Harvey Newman received his Sc. D degree from MIT in 1974, and has been a member of the Caltech faculty since 1982. His career has focused on searches for new particles and new forces of nature at particle colliders at the highest available energies over the last 45 years at Harvard, DESY in Hamburg and CERN in Geneva. In 1978-1982 he co-led
the MARK J collaboration at DESY that discovered the gluon, the carrier of the strong force. A theme of his experiments has been precision measurements of electrons, photons and muons which have often been the keys to particle physics discoveries. Since 1994 he and his high energy physics group at Caltech have had central roles in the Compact Muon Solenoid experiment at CERN’s Large Hadron Collider, that has discovered a new particle that may be the Higgs boson thought to be responsible for mass in the universe. The group continues to study the properties of the new particle and is also searching for graviton decays signaling the existence of extra dimensions of space, and supersymmetry as well as many other exotic forms of new physics. He also leads the MINOS and NOvA teams at Caltech studying neutrino oscillations.

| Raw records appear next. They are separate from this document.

-- ==== Sys2Proof/Machine/Fld.lean ====
section
/-! DEFINITION. Register fields: access classes, reset values, and the shape of a row of the register map. -/

namespace Sys2Proof.Machine

/-- Access classes of R14. -/
inductive Acc where
  | rw | ro | rc | w1s | w1c | wo | rwl
  deriving DecidableEq, Repr

/-- The value of a field at reset, as its register table gives it. -/
inductive Rst where
  | lit (n : Nat)
  | rev          -- "Stepping" in a REV field: letter and digit (R7)
  | stepDigit
  | stepLetter
  | devId        -- word i of the device identifier (R8)
  | monScale     -- fused for each cup (R815)
  | fuse         -- fuse word w (R815)
  | slotMod8     -- p mod 8 for pip p (R226)
  | hopLive      -- R656
  deriving DecidableEq, Repr

/-- Fuse bits [hi:lo] within the factory words, for fields that one word or two hold (R815). -/
def fuseBits (hi lo : Nat) : Nat :=
  let w := lo / 32
  let v := (Config.fuseWord w).toNat + (Config.fuseWord (w + 1)).toNat * 2 ^ 32
  (v / 2 ^ (lo % 32)) % 2 ^ (hi - lo + 1)

/-- The reset value at the indices of a register array, outermost first. -/
def Rst.val : Rst → List Nat → Nat
  | .lit n, _ => n
  | .rev, _ => fuseBits 175 160
  | .stepDigit, _ => fuseBits 167 160
  | .stepLetter, _ => fuseBits 175 168
  | .devId, i => fuseBits (32 * i.headD 0 + 31) (32 * i.headD 0)
  | .monScale, i => fuseBits (1047 + 24 * i.headD 0) (1024 + 24 * i.headD 0)
  | .fuse, i => (Config.fuseWord (i.headD 0)).toNat
  | .slotMod8, i => i.headD 0 % 8
  | .hopLive, i => let s := i.headD 0; if s = 0 ∨ (73 ≤ s ∧ s ≤ 80) then 0 else 1

/-- A named register field: canonical address of its register, top and bottom bit, value at reset. -/
structure Fld where
  addr : Nat
  hi : Nat
  lo : Nat
  rst : Nat
  deriving DecidableEq, Repr

/-- A field of a row of the register map. -/
structure FieldDef where
  hi : Nat
  lo : Nat
  acc : Acc
  rst : Rst
  min : Nat
  max : Nat
  step : Nat
  deriving DecidableEq, Repr

/-- A row of the register map: address of the first register, strides and counts of the arrays it stands
in (outermost first), whether it is 64 bits wide, whether it is triplicated, its fields. -/
structure RegRow where
  addr : Nat
  dims : List (Nat × Nat)
  wide : Bool
  tmr : Bool
  fields : List FieldDef
  deriving DecidableEq, Repr

/-- A run of SNAP holding registers and the counters that they hold. -/
structure SnapRow where
  hold : Nat
  dims : List (Nat × Nat)
  counter : Nat
  count : Nat
  deriving DecidableEq, Repr

end Sys2Proof.Machine
end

Newman currently serves as the Chair of the US LHC Users organization of 980 physicists, engineers and students from 100 US universities and laboratories, and is the Past Chair of the American Physical Society Forum on International Physics. In addition to his roles in physics discoveries, Newman has had leading roles in the strategic planning, development, and operation of international networks and collaborative systems serving the High Energy Physics and other scientific communities since 1982, and the creation of the worldwide computing grid used by the LHC experiments since 1999. He has led the science and engineering teams that have established more than a dozen Internet2 Land Speed Records in addition to several SuperComputing Bandwidth Challenge Awards since 2002, including 2011 records for long
range data transfers of 186 Gigabits/sec. He has represented the LHC and the science research community on Internet2’s Strategic Planning Steering Committee and its Architecture and Operations Advisory Council.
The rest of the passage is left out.